/-- The OVF bit of a hem counter: the OVF object and the bit, counted over its elements of 32 bits (R37, R67, R82,
R91, R116, R147, R168, R193, R207, R230, R257, R275, R296, R310, R357, R372), for a canonical number and element. -/
def Obj.ovfOf (c i : Nat) : Option (Nat × Nat) :=
  if 0xC021 ≤ c && decide (c ≤ 0xC023) then some (0xC027, c - 0xC021)
  else if c = 0xC028 then some (0xC02B, 0)
  else if c = 0xC02A then some (0xC02B, 1)
  else if 0xC005 ≤ c && decide (c ≤ 0xC007) then some (0xC00B, c - 0xC005)
  else if 0xC030 ≤ c && decide (c ≤ 0xC033) then some (0xC034, c - 0xC030)
  else if 0x10E ≤ c && decide (c ≤ 0x111) then some (0x115, c - 0x10E)
  else if 0xF000 ≤ c && decide (c ≤ 0xF005) then some (0xF006, c - 0xF000)
  else if 0xE017 ≤ c && decide (c ≤ 0xE01A) then some (0xE01B, c - 0xE017)
  else if c = 0xB002 then some (0xB005, i)
  else if c = 0xB003 then some (0xB005, 160 + i)
  else if c = 0xB004 then some (0xB005, 320 + i)
  else if c = 0xB104 then some (0xB108, 0)
  else if c = 0xB105 then some (0xB108, 1)
  else if 0xB205 ≤ c && decide (c ≤ 0xB208) then some (0xB209, 16 * (c - 0xB205) + i)
  else if 0x4200 ≤ c && decide (c ≤ 0x4206) then some (0x421B, 256 * (c - 0x4200) + i)
  else if 0x4210 ≤ c && decide (c ≤ 0x4219) then some (0x421B, 1792 + (c - 0x4210))
  else if 0x4304 ≤ c && decide (c ≤ 0x4306) then some (0x4307, 16 * (c - 0x4304) + i)
  else if 0x8008 ≤ c && decide (c ≤ 0x800A) then some (0x800B, 16 * (c - 0x8008) + i)
  else if 0x301C ≤ c && decide (c ≤ 0x3020) then some (0x3021, c - 0x301C + i)
  else if c = 0x2800 then some (0x280D, 0)
  else if c = 0x2801 then some (0x280D, 1)
  else if c = 0x2803 then some (0x280D, 2)
  else if c = 0x2804 then some (0x280D, 3)
  else if c = 0x2805 then some (0x280D, 4)
  else if c = 0x280B then some (0x280D, 5)
  else if c = 0x280C then some (0x280D, 6 + i)
  else if 0x200B ≤ c && decide (c ≤ 0x200F) then some (0x2010, c - 0x200B)
  else if c = 0x2101 then some (0x2010, 5)
  else if 0x9030 ≤ c && decide (c ≤ 0x9039) then some (0x9500, c - 0x9030)
  else if 0x9120 ≤ c && decide (c ≤ 0x9123) then some (0x9500, 32 + 8 * (c - 0x9120) + i)
  else if 0x9230 ≤ c && decide (c ≤ 0x9232) then some (0x9500, 64 + 8 * (c - 0x9230) + i)
  else if 0x9310 ≤ c && decide (c ≤ 0x9315) then some (0x9500, 96 + 2 * (c - 0x9310) + i)
  else if 0x9410 ≤ c && decide (c ≤ 0x9414) then some (0x9500, 128 + (c - 0x9410))
  else if 0xA004 ≤ c && decide (c ≤ 0xA006) then some (0xA007, c - 0xA004)
  else if c = 0xA106 then some (0xA107, 0)
  else if c = 0x21A then some (0x21C, 0)
  else if c = 0x2183 then some (0x2185, 0)
  else if c = 0x2184 then some (0x2185, 1)
  else if c = 0x11011 then some (0x11012, 0)
  else none

/-- The bits of an element a write may set or clear (RW and W1C fields of its field map); the rest are reserved or
read only and a 1 written there is ignored (R8). None: every bit of the type. -/
def Obj.writeMask (c i : Nat) : Option Nat :=
  match c with
  | 0xC020 => some 0xF
  | 0xC001 => some 0x3
  | 0x10D => some 0x4
  | 0xF050 | 0xF051 | 0xF052 | 0xF053 => some 0x7
  | 0xB204 => some 0x7FF
  | 0x4005 => some 0xFFFF
  | 0x4011 => some 0x00FFFFFF
  | 0x4021 => some 0x00FEFFFF
  | 0x4300 => some 0x8001FFFF
  | 0x8000 => some 0x31FF
  | 0x300C => some 0x3
  | 0x3017 => some 0x20
  | 0x3018 => some 0x2
  | 0x3019 => some (if i < 8 then 0xFFFF0000 else 0xBFFF03FF)
  | 0x9000 | 0x9001 | 0x9002 | 0x9003 | 0x9004 | 0x9005 | 0x9006 | 0x9007 | 0x9008 | 0x9009 | 0x900A | 0x900B
  | 0x900C | 0x900D | 0x900E | 0x900F | 0x9010 | 0x9011 | 0x9012 | 0x9013 | 0x9014 | 0x9015 | 0x9016 | 0x9017
  | 0x9018 | 0x9019 | 0x901A | 0x901B | 0x901C | 0x901D | 0x901E | 0x901F => some 0x1F
  | 0x9026 => some 0x3
  | 0x9100 => some 0xFFFFFFFF
  | 0x9101 => some 0x3FFFFC7F
  | 0x9300 => some 0x1FFFFFFFFC3
  | 0xA000 => some 0x1
  | 0xA104 => some 0x2
  | 0x50 => some 0xE
  | 0x215 => some 0x3FF
  | 0x305 => some 0x3F
  | _ => none

/-- Objects whose write clears the bits written 1 (W1C, R7). -/
def Obj.isW1C (c : Nat) : Bool :=
  c = 0xC020 || c = 0xC001 || c = 0x10D || c = 0xB204 || c = 0x3017 || c = 0x3018 || c = 0xA000 || c = 0xA104

end Sys2Proof.Machine
end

****************************************

§ **About this exercise**:
Working through the records above, copy each line in which "Option" is found.

§ **Solution to this exercise**:
def Obj.ovfOf (c i : Nat) : Option (Nat × Nat) :=
def Obj.writeMask (c i : Nat) : Option Nat :=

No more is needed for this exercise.